▸ **Work order**:
All lines after the one containing "event, and what" are needed, along with that line itself. Please repeat them exactly through the end of the entries.

▸ **Data excerpts**:
+-------+

-- ==== Sys2Proof/Machine/Ops.lean ====
section
/-! DEFINITION. The named operations on the state that the instructions and the sequencer share: the transport
stream, the register writes, starting and finishing an operation (41_delivery.md R127), the wait (R133), handing
over a byte (R128), the phases' exits (R129 to R131), reset (70_reset_and_hazards.md R190), the input and output
pins (10_state.md R32) and the clock. SGFE takes no exception (60_exceptions.md R174), so there is no such operation. -/

namespace Sys2Proof.Machine

/-- What one step of the machine answers. -/
abbrev Answer := Host.Outcome State Fault Refusal

/-! ## The stream and the registers -/

/-- Append an event to the trace. -/
def State.emit (s : State) (e : Event) : State := { s with trace := s.trace ++ [e] }

/-- The bytes of a trace, in order: what the transport was handed (20_memory.md R51). -/
def streamOf (tr : List Event) : List Byte :=
  tr.filterMap fun e => match e with
    | .tx b => some b
    | .wait _ => none
    | .ret _ => none

/-- The transport stream, the machine's one data space (20_memory.md R40). -/
def State.stream (s : State) : List Byte := streamOf s.trace

/-- `VOL <- v`. -/
def State.setVol (s : State) (v : BitVec 5) : State := { s with vol := v }

/-- Load a frame and enter `SEND`: `FBUF <- f; BIDX <- 0; PHASE <- SEND` (10_state.md R28). -/
def State.sendFrame (s : State) (f : BitVec 80) : State := { s with fbuf := f, bidx := 0, phase := .send }

/-- `start(c, h, l)` of 41_delivery.md R127. -/
def State.start (s : State) (c : CommandCode) (h l : Byte) : State :=
  { s.sendFrame (encodeFrame c.code h l) with initStg := 0, rval := 0x00#8 }

/-- `finish(v)` of 41_delivery.md R127. -/
def State.finish (s : State) (v : Byte) : State := { s with rval := v, phase := .done }

/-- Begin a wait of `n` cycles in phase `ph` (41_delivery.md R133). -/
def State.startWait (s : State) (n : Nat) (ph : Phase) : State := { s with tmr := n, phase := ph }

/-- The SetVolume frame of a volume (40_encoder.md R100). -/
def setVolumeFrame (v : BitVec 5) : BitVec 80 := encodeFrame CommandCode.setVolume.code 0x00#8 (volumeByte v)

/-- The Reset frame (40_encoder.md R103). -/
def resetFrame : BitVec 80 := encodeFrame CommandCode.reset.code 0x00#8 0x00#8

/-! ## The phases -/

/-- One cycle of a wait phase whose exit action is `exit` (41_delivery.md R133). `TMR` = 0 does not occur in a wait
phase and no rule covers it. -/
def waitCycle (exit : State → Answer) (s : State) : Answer :=
  match s.tmr with
  | 0 => .refused .unreachableTimer
  | 1 => exit s
  | n + 2 => .next { s with tmr := n + 1 }

/-- One cycle of `SEND` with the frame `f` on offer (41_delivery.md R124, R128). There is no byte 10 to 15. -/
def sendByte (f : BitVec 80) (s : State) : Answer :=
  if 9 < s.bidx.toNat then .refused .unreachableByteIndex
  else if s.pins.txReady = false then .next s
  else if s.bidx.toNat < 9 then
    .next { s.emit (.tx (frameByte f s.bidx.toNat)) with bidx := s.bidx + 1 }
  else
    .next ((s.emit (.tx (frameByte f 9))).startWait (nSettle s.params) .settle)

/-- The exit of `BOOTW` (41_delivery.md R130): the Reset frame is next. -/
def bootwExit (s : State) : Answer := .next ((s.emit (.wait tBootMs)).sendFrame resetFrame)

/-- The exit of `RSTW` (41_delivery.md R130): the frame of the stored volume is next. -/
def rstwExit (s : State) : Answer :=
  .next { (s.emit (.wait tResetMs)).sendFrame (setVolumeFrame s.vol) with initStg := 2 }

/-- The exit of `SETTLE`, by `INITSTG` (41_delivery.md R129). -/
def settleExit (s : State) : Answer :=
  if s.initStg = 0#2 then .next { s.emit (.wait tSettleMs) with phase := .done }
  else if s.initStg = 1#2 then .next ((s.emit (.wait tSettleMs)).startWait (nReset s.params) .rstw)
  else if s.initStg = 2#2 then
    .next { s.emit (.wait tSettleMs) with online := true, initStg := 0, phase := .done }
  else .refused .unreachableInitStage

/-- The `DONE` cycle: the operation returns (41_delivery.md R131). -/
def doneCycle (s : State) : Answer := .next { s.emit (.ret s.rval) with phase := .idle }

/-- A cycle in which no instruction is executed, by `PHASE`: `IDLE` without a request (41_delivery.md R127), the
waits, `DONE`, and `SEND` of a value that is none of the nine frames, which R128 hands over like any other. -/
def sequencerCycle (s : State) : Answer :=
  match s.phase with
  | .idle => .next s
  | .bootw => waitCycle bootwExit s
  | .send => sendByte s.fbuf s
  | .settle => waitCycle settleExit s
  | .rstw => waitCycle rstwExit s
  | .done => doneCycle s
  | .unused6 => .refused .unreachablePhase
  | .unused7 => .refused .unreachablePhase

/-! ## The output pins (10_state.md R32), functions of the registers, forced to 0 while `rst` = 1 -/

/-- `req_ready` (41_delivery.md R125). -/
def State.reqReady (s : State) : Bool := decide (s.phase = .idle) && !s.pins.rst

/-- `tx_valid` (41_delivery.md R124). -/
def State.txValid (s : State) : Bool := decide (s.phase = .send) && !s.pins.rst

/-- `rsp_valid` (41_delivery.md R126). -/
def State.rspValid (s : State) : Bool := decide (s.phase = .done) && !s.pins.rst

/-- `tx_data` while it means something; no value otherwise (93_implementation_defined.md U4, log entry 11). -/
def State.txData (s : State) : Option Byte := if s.txValid then some (frameByte s.fbuf s.bidx.toNat) else none

/-- `rsp_data` while it means something; no value otherwise (U4, log entry 11). -/
def State.rspData (s : State) : Option Byte := if s.rspValid then some s.rval else none

/-! ## Fetching, reset and the clock -/

/-- The request word on the pins (30_encoding.md R60). -/
def Pins.word (p : Pins) : BitVec 20 := reqWord p.reqOp p.reqArg

/-- The word whose instruction this cycle executes: in `IDLE` the request on the port, if one is offered
(41_delivery.md R125); in `SEND` the frame in `FBUF` (R128). -/
def fetchWord (s : State) : Option InsnWord :=
  match s.phase with
  | .idle => if s.pins.reqValid then some (.req (Pins.word s.pins)) else none
  | .send => some (.frame s.fbuf)
  | .bootw | .settle | .rstw | .done | .unused6 | .unused7 => none

/-- The instruction this cycle executes, if any. -/
def fetch (s : State) : Option Instr := (fetchWord s).bind fun w => (decode w).toOption

/-- The registers' reset values at the edge that ends a cycle with `rst` = 1 (70_reset_and_hazards.md R190): no
event, and what was handed over stays handed over (R192). `FBUF` as in `State.reset` (log entry 4). -/
def State.resetEdge (s : State) : State :=
  { s with
    vol := 20, online := false, phase := .idle, initStg := 0, fbuf := 0, bidx := 0, tmr := 0, rval := 0 }

/-- The input pins `n` cycles from now: this cycle's, then the listed ones, then free ones. They do not depend on
what the machine does. -/
def State.pinsAt (s : State) : Nat → Pins
  | 0 => s.pins
  | n + 1 => (s.upcoming[n]?).getD (Config.freePins (s.cycle + (n + 1)))

/-- The clock edge as the outside sees it: the next cycle's input pins come up. -/
def State.tick (s : State) : State :=
  { s with pins := s.pinsAt 1, upcoming := s.upcoming.tail, cycle := s.cycle + 1 }

/-- The clock edge after what a cycle answers. -/
def clocked : Answer → Answer
  | .next s => .next s.tick
  | .fault r => .fault r
  | .refused r => .refused r

/-- Put a word where the machine takes its next instruction from: a request on the request port of an idle
machine, a frame into `FBUF` of a machine that sends, from its first byte and to a sink that is ready. -/
def State.placeWord (s : State) : InsnWord → State
  | .req w =>
    { s with
      phase := .idle
      pins := { s.pins with
        rst := false, reqValid := true, reqOp := w.extractLsb' 16 4, reqArg := w.extractLsb' 0 16 } }
  | .frame f =>
    { s with phase := .send, fbuf := f, bidx := 0, pins := { s.pins with rst := false, txReady := true } }

end Sys2Proof.Machine
end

+-------+

▸ **Task solution**:
event, and what was handed over stays handed over (R192). `FBUF` as in `State.reset` (log entry 4). -/
def State.resetEdge (s : State) : State :=
  { s with
    vol := 20, online := false, phase := .idle, initStg := 0, fbuf := 0, bidx := 0, tmr := 0, rval := 0 }

/-- The input pins `n` cycles from now: this cycle's, then the listed ones, then free ones. They do not depend on
what the machine does. -/
def State.pinsAt (s : State) : Nat → Pins
  | 0 => s.pins
  | n + 1 => (s.upcoming[n]?).getD (Config.freePins (s.cycle + (n + 1)))

/-- The clock edge as the outside sees it: the next cycle's input pins come up. -/
def State.tick (s : State) : State :=
  { s with pins := s.pinsAt 1, upcoming := s.upcoming.tail, cycle := s.cycle + 1 }

/-- The clock edge after what a cycle answers. -/
def clocked : Answer → Answer
  | .next s => .next s.tick
  | .fault r => .fault r
  | .refused r => .refused r

/-- Put a word where the machine takes its next instruction from: a request on the request port of an idle
machine, a frame into `FBUF` of a machine that sends, from its first byte and to a sink that is ready. -/
def State.placeWord (s : State) : InsnWord → State
  | .req w =>
    { s with
      phase := .idle
      pins := { s.pins with
        rst := false, reqValid := true, reqOp := w.extractLsb' 16 4, reqArg := w.extractLsb' 0 16 } }
  | .frame f =>
    { s with phase := .send, fbuf := f, bidx := 0, pins := { s.pins with rst := false, txReady := true } }

end Sys2Proof.Machine
end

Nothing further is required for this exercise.